[[ Supplied records, beginning ]]

theorem numberedFrame_congr {s t : State} (hcfg : t.cfg = s.cfg) (hseq : t.seq = s.seq) (htick : t.tick = s.tick) :
    numberedFrame t = numberedFrame s := by
  funext k
  rw [numberedFrame, hcfg, hseq, htick, numberedFrame]

/-- By induction on the steps: a step either sends frame 0 and advances the counters, or sends none and keeps them. -/
theorem exists_frames_trace (k : Nat) {s : State} (inv : ReachableInv s) (noReset : ∀ w ∈ s.inputs, decode w ≠ .reset) :
    ∃ n, frames (trace k s) = (List.range n).map (numberedFrame s) := by
  induction k generalizing s with
  | zero => exact ⟨0, rfl⟩
  | succ k ih =>
    obtain ⟨t, h⟩ := step_completes s
    have e := step_effect h
    obtain ⟨hcfg, hinputs⟩ := e.frame
    have noReset' : ∀ w ∈ t.inputs, decode w ≠ .reset := fun w hw =>
      noReset w (List.mem_of_mem_tail (by rwa [hinputs] at hw))
    obtain ⟨n, rest⟩ := ih (stepKeepsInvariant s t inv h) noReset'
    rw [trace_succ k h]
    obtain ⟨_, _, rfl⟩ | quiet := e.transmits_cases
    · refine ⟨n + 1, ?_⟩
      have later : numberedFrame _ = numberedFrame s ∘ Nat.succ :=
        funext (numberedFrame_advance (.tx (nextFrame (consumeInput s))) (consumeInput s))
      rw [frames_cons_tx _ (emit_out _ _), rest, later, List.range_succ_eq_map, List.map_cons, List.map_map,
        numberedFrame_zero inv.tickInRange]
      rfl
    · obtain ⟨hseq, htick⟩ := e.counters_kept (decode_sampledWord_ne_reset noReset) quiet
      rw [frames_cons_other _ quiet, rest, numberedFrame_congr hcfg hseq htick]
      exact ⟨n, rfl⟩

/-- Settles O34: the number of frames in the numbering is the length of the list. -/
theorem framesAreNumberedConsecutively : Obligations.FramesAreNumberedConsecutively := by
  intro s inv noReset
  obtain ⟨n, numbered⟩ := exists_frames_trace s.inputs.length inv noReset
  have count : (frames (runOf s)).length = n := by rw [runOf, numbered, List.length_map, List.length_range]
  rw [count]
  exact numbered

end Sys2Proof.Machine
end

section
/-! The level and the batch as functions of the counter (spec/40_sample_generator.md R76 to R83). -/

namespace Sys2Proof.Machine

theorem level_of_even {c : Config} {n : Nat} (even : n / 25 % 2 = 0) : level c n = c.amplitude := if_pos even

theorem level_of_odd {c : Config} {n : Nat} (odd : n / 25 % 2 = 1) : level c n = -(c.amplitude : Int) :=
  if_neg (by omega)

theorem gen_of_lt {ch : Fin 8} (h : ch.val < 4) (c : Config) (n : Nat) (t : Fin 2) : gen c n t ch = level c n :=
  if_pos h

theorem gen_of_ge {ch : Fin 8} (h : 4 ≤ ch.val) (c : Config) (n : Nat) (t : Fin 2) : gen c n t ch = -level c n :=
  if_neg (by omega)

/-- Settles O38: `50 m + k` lies in the block of 25 numbered `2 m`, and `50 m + 25 + k` in the next one. -/
theorem levelAlternatesEvery25 : Obligations.LevelAlternatesEvery25 :=
  fun _ _ _ _ => ⟨level_of_even (by omega), level_of_odd (by omega)⟩

/-- Twenty-five counter values on is the next block, whose parity is the other one. -/
theorem level_add_25 (c : Config) (n : Nat) : level c (n + 25) = -level c n := by
  obtain even | odd := Nat.mod_two_eq_zero_or_one (n / 25)
  · rw [level_of_even even, level_of_odd (by omega)]
  · rw [level_of_odd odd, level_of_even (by omega), neg_neg]

theorem gen_add_25 (c : Config) (n : Nat) (t : Fin 2) (ch : Fin 8) : gen c (n + 25) t ch = -gen c n t ch := by
  obtain low | high := lt_or_ge ch.val 4
  · rw [gen_of_lt low, gen_of_lt low, level_add_25]
  · rw [gen_of_ge high, gen_of_ge high, level_add_25]

/-- Settles O41: the period is two flips. -/
theorem batchPeriod : Obligations.BatchPeriod := by
  refine fun c n => ⟨?_, gen_add_25 c n⟩
  funext t ch
  rw [show n + 50 = n + 25 + 25 from rfl, gen_add_25, gen_add_25, neg_neg]

theorem gen_eq_mul (c : Config) (n : Nat) (t : Fin 2) (ch : Fin 8) :
    gen c n t ch = level c n * (if ch.val < 4 then 1 else -1) := by
  obtain low | high := lt_or_ge ch.val 4
  · rw [gen_of_lt low, if_pos low, mul_one]
  · rw [gen_of_ge high, if_neg (by omega), mul_neg_one]

/-- Settles O39: a sample is `A` or `-A`, and `A` is at most `2^23 - 1`. -/
theorem generatedBatch : Obligations.GeneratedBatch := by
  intro c n t ch
  obtain ⟨-, amplitude, -⟩ := Config.constraints c
  refine ⟨gen_eq_mul c n t ch, ?_, ?_, congrFun (congrFun (widened_gen c n) t) ch⟩
  · obtain h | h := gen_eq_or c n t ch <;> omega
  · obtain h | h := gen_eq_or c n t ch <;> omega

/-- Channel `c + 4` carries the negative of channel `c`. -/
theorem gen_opposite (c : Config) (n : Nat) (t : Fin 2) (ch : Nat) (h : ch < 4) :
    gen c n t ⟨ch + 4, by omega⟩ = -gen c n t ⟨ch, by omega⟩ := by
  rw [gen_of_ge (Nat.le_add_left 4 ch), gen_of_lt h]

/-- Settles O40: the magnitude does not depend on the sign, and `Gen` does not look at the instant. -/
theorem channelHalvesAreOpposite : Obligations.ChannelHalvesAreOpposite := by
  refine fun c n => ⟨fun t ch h => ?_, fun t ch => ?_, fun _ => rfl⟩
  · rw [gen_opposite c n t ch.val h, neg_neg]
  · obtain h | h := gen_eq_or c n t ch <;> simp [h]

/-- A multiple of 50 is one of 5, which divides no power of two. -/
theorem not_fifty_dvd_two_pow (w : Nat) : ¬ 50 ∣ 2 ^ w := fun h =>
  absurd (Nat.prime_five.dvd_of_dvd_pow (Dvd.dvd.trans (by decide : 5 ∣ 50) h)) (by decide)

/-- Settles O42: 4294967275 is `50 * 85899345 + 25`, so the wrap at `2^32` leaves 21 of its block of 25. -/
theorem counterWrapShortensOneLevel : Obligations.CounterWrapShortensOneLevel := by
  refine ⟨fun s conn en last => ?_, not_fifty_dvd_two_pow, fun c k hk => ?_, fun c => ⟨?_, ?_⟩, rfl⟩
  · refine ⟨_, execTick_of_gateOpen ((gateOpen_iff s).mpr ⟨conn, en⟩), ?_⟩
    rw [emit_tick, advanceCounters_tick, last, Nat.sub_add_cancel Nat.one_le_two_pow, Nat.mod_self]
  · exact (levelAlternatesEvery25 c 85899345 k (by omega)).2
  · exact (levelAlternatesEvery25 c 85899345 24 (by decide)).1
  · exact (levelAlternatesEvery25 c 0 0 (by decide)).1

end Sys2Proof.Machine
end

section
/-! Opposite samples in a frame (spec/40_sample_generator.md R82, spec/41_frame_encoder.md R86). -/

namespace Sys2Proof.Machine

/-- The three bytes of a sample in a frame, read as one number, are its 24-bit pattern. -/
theorem encodeFrame_field (c : Config) (seq : Byte) (b : Batch) (t : Fin 2) (ch : Fin 8) :
    ((encodeFrame c seq b).toList.getD (sampleOffset t ch) 0).toNat * 65536 +
      ((encodeFrame c seq b).toList.getD (sampleOffset t ch + 1) 0).toNat * 256 +
      ((encodeFrame c seq b).toList.getD (sampleOffset t ch + 2) 0).toNat = trunc 24 (b t ch) := by
  have byte (j : Nat) (hj : j < 3) :
      (encodeFrame c seq b).toList.getD (sampleOffset t ch + j) 0 = byteField (trunc 24 (b t ch)) (8 * (2 - j)) := by
    simp [encodeFrame, encodeInto_getElem?_payload blankFrame c seq b t ch j hj]
  rw [byte 1 (by decide), byte 2 (by decide), ← Nat.add_zero (sampleOffset t ch), byte 0 (by decide)]
  exact pack24_toNat (b t ch)

/-- The patterns of a number and its negative cancel. -/
theorem trunc_add_trunc_neg (n : Nat) (v : Int) : (trunc n v + trunc n (-v)) % 2 ^ n = 0 := by
  zify
  rw [trunc_eq_emod, trunc_eq_emod, ← Int.add_emod, add_neg_cancel, Int.zero_emod]

/-- A step that transmits sends the next frame of the registers before it. -/
theorem eq_nextFrame_of_step {s t : State} {f : Frame} (h : step s = .next t) (out : t.out = .tx f) :
    f = nextFrame (consumeInput s) := by
  obtain ⟨_, _, rfl⟩ | quiet := (step_effect h).transmits_cases
  · exact (Output.tx.inj out).symm
  · simp [out, transmitted] at quiet

/-- Settles O50: the two fields are the patterns of a sample and its negative. -/
theorem emittedChannelsAreOpposite : Obligations.EmittedChannelsAreOpposite := by
  intro s t f h out i ch field
  obtain rfl := eq_nextFrame_of_step h out
  have fieldOf (ch : Fin 8) :
      field (2 + 24 * i.val + 3 * ch.val) = trunc 24 (gen s.cfg s.tick i ch) := by
    simp only [field, nextFrame_eq]
    exact encodeFrame_field ..
  have low := fieldOf ⟨ch.val, by omega⟩
  have high := fieldOf ⟨ch.val + 4, by omega⟩
  rw [low, high, gen_opposite s.cfg s.tick i ch.val ch.isLt]
  exact trunc_add_trunc_neg 24 _

end Sys2Proof.Machine
end

section
/-! The counters at the end of a run without a `RESET` (spec/41_frame_encoder.md R89, spec/43_dispatch.md R125). -/

namespace Sys2Proof.Machine

/-- A counter plus the number of frames still to come is the same before and after any operation but `RESET`. -/
theorem Effect.counters_add_frames {s t : State} {i : Instr} (e : Effect s i t) (hi : i ≠ .reset) (ts : List State) :
    t.seq + BitVec.ofNat 8 (frames ts).length = s.seq + BitVec.ofNat 8 (frames (t :: ts)).length ∧
    (t.tick + (frames ts).length) % 2 ^ s.cfg.tickWidth = (s.tick + (frames (t :: ts)).length) % 2 ^ s.cfg.tickWidth := by
  obtain ⟨-, -, rfl⟩ | quiet := e.transmits_cases
  · rw [frames_cons_tx ts (emit_out _ _), List.length_cons, emit_seq, emit_tick, advanceCounters_seq, advanceCounters_tick,
      Nat.mod_add_mod, BitVec.ofNat_add, add_comm (BitVec.ofNat 8 _), add_right_comm s.tick 1]
    exact ⟨add_assoc s.seq 1 _, rfl⟩
  · obtain ⟨hseq, htick⟩ := e.counters_kept hi quiet
    rw [frames_cons_other ts quiet, hseq, htick]
    exact ⟨rfl, rfl⟩

/-- By induction on the steps: the counters have advanced by the number of frames sent. -/
theorem after_counters (k : Nat) {s : State} (inv : ReachableInv s) (noReset : ∀ w ∈ s.inputs, decode w ≠ .reset) :
    (after k s).seq = s.seq + BitVec.ofNat 8 (frames (trace k s)).length ∧
    (after k s).tick = (s.tick + (frames (trace k s)).length) % 2 ^ s.cfg.tickWidth := by
  induction k generalizing s with
  | zero => exact ⟨(BitVec.add_zero s.seq).symm, (Nat.mod_eq_of_lt inv.tickInRange).symm⟩
  | succ k ih =>
    obtain ⟨t, h⟩ := step_completes s
    have e := step_effect h
    obtain ⟨hcfg, hinputs⟩ := e.frame
    have noReset' : ∀ w ∈ t.inputs, decode w ≠ .reset := fun w hw =>
      noReset w (List.mem_of_mem_tail (by rwa [hinputs] at hw))
    obtain ⟨hseq, htick⟩ := ih (stepKeepsInvariant s t inv h) noReset'
    obtain ⟨seqSum, tickSum⟩ := e.counters_add_frames (decode_sampledWord_ne_reset noReset) (trace k t)
    rw [after_succ k h, trace_succ k h]
    rw [hcfg] at htick
    exact ⟨hseq.trans seqSum, htick.trans tickSum⟩

/-- Settles O35: the numbering of a run, started from two counters at 0. -/
theorem framesCountedFromReset : Obligations.FramesCountedFromReset := by
  intro c ws noReset s n
  have inv : ReachableInv s := { reachableInv_resetWith c with }
  obtain ⟨hseq, htick⟩ := after_counters s.inputs.length inv noReset
  refine ⟨?_, ?_, ?_⟩
  · simpa [s, n] using framesAreNumberedConsecutively s inv noReset
  · exact htick.trans (by rw [resetWith_tick, Nat.zero_add]; rfl)
  · refine hseq.trans (BitVec.eq_of_toNat_eq ?_)
    simp [s, n, runOf]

[[ Supplied records, end ]]

Problem: Copy exactly the stretch of data above from the line with "have byte (j" through the line with "transmitted] at quiet", and omit all other lines.

Result below:
  have byte (j : Nat) (hj : j < 3) :
      (encodeFrame c seq b).toList.getD (sampleOffset t ch + j) 0 = byteField (trunc 24 (b t ch)) (8 * (2 - j)) := by
    simp [encodeFrame, encodeInto_getElem?_payload blankFrame c seq b t ch j hj]
  rw [byte 1 (by decide), byte 2 (by decide), ← Nat.add_zero (sampleOffset t ch), byte 0 (by decide)]
  exact pack24_toNat (b t ch)

/-- The patterns of a number and its negative cancel. -/
theorem trunc_add_trunc_neg (n : Nat) (v : Int) : (trunc n v + trunc n (-v)) % 2 ^ n = 0 := by
  zify
  rw [trunc_eq_emod, trunc_eq_emod, ← Int.add_emod, add_neg_cancel, Int.zero_emod]

/-- A step that transmits sends the next frame of the registers before it. -/
theorem eq_nextFrame_of_step {s t : State} {f : Frame} (h : step s = .next t) (out : t.out = .tx f) :
    f = nextFrame (consumeInput s) := by
  obtain ⟨_, _, rfl⟩ | quiet := (step_effect h).transmits_cases
  · exact (Output.tx.inj out).symm
  · simp [out, transmitted] at quiet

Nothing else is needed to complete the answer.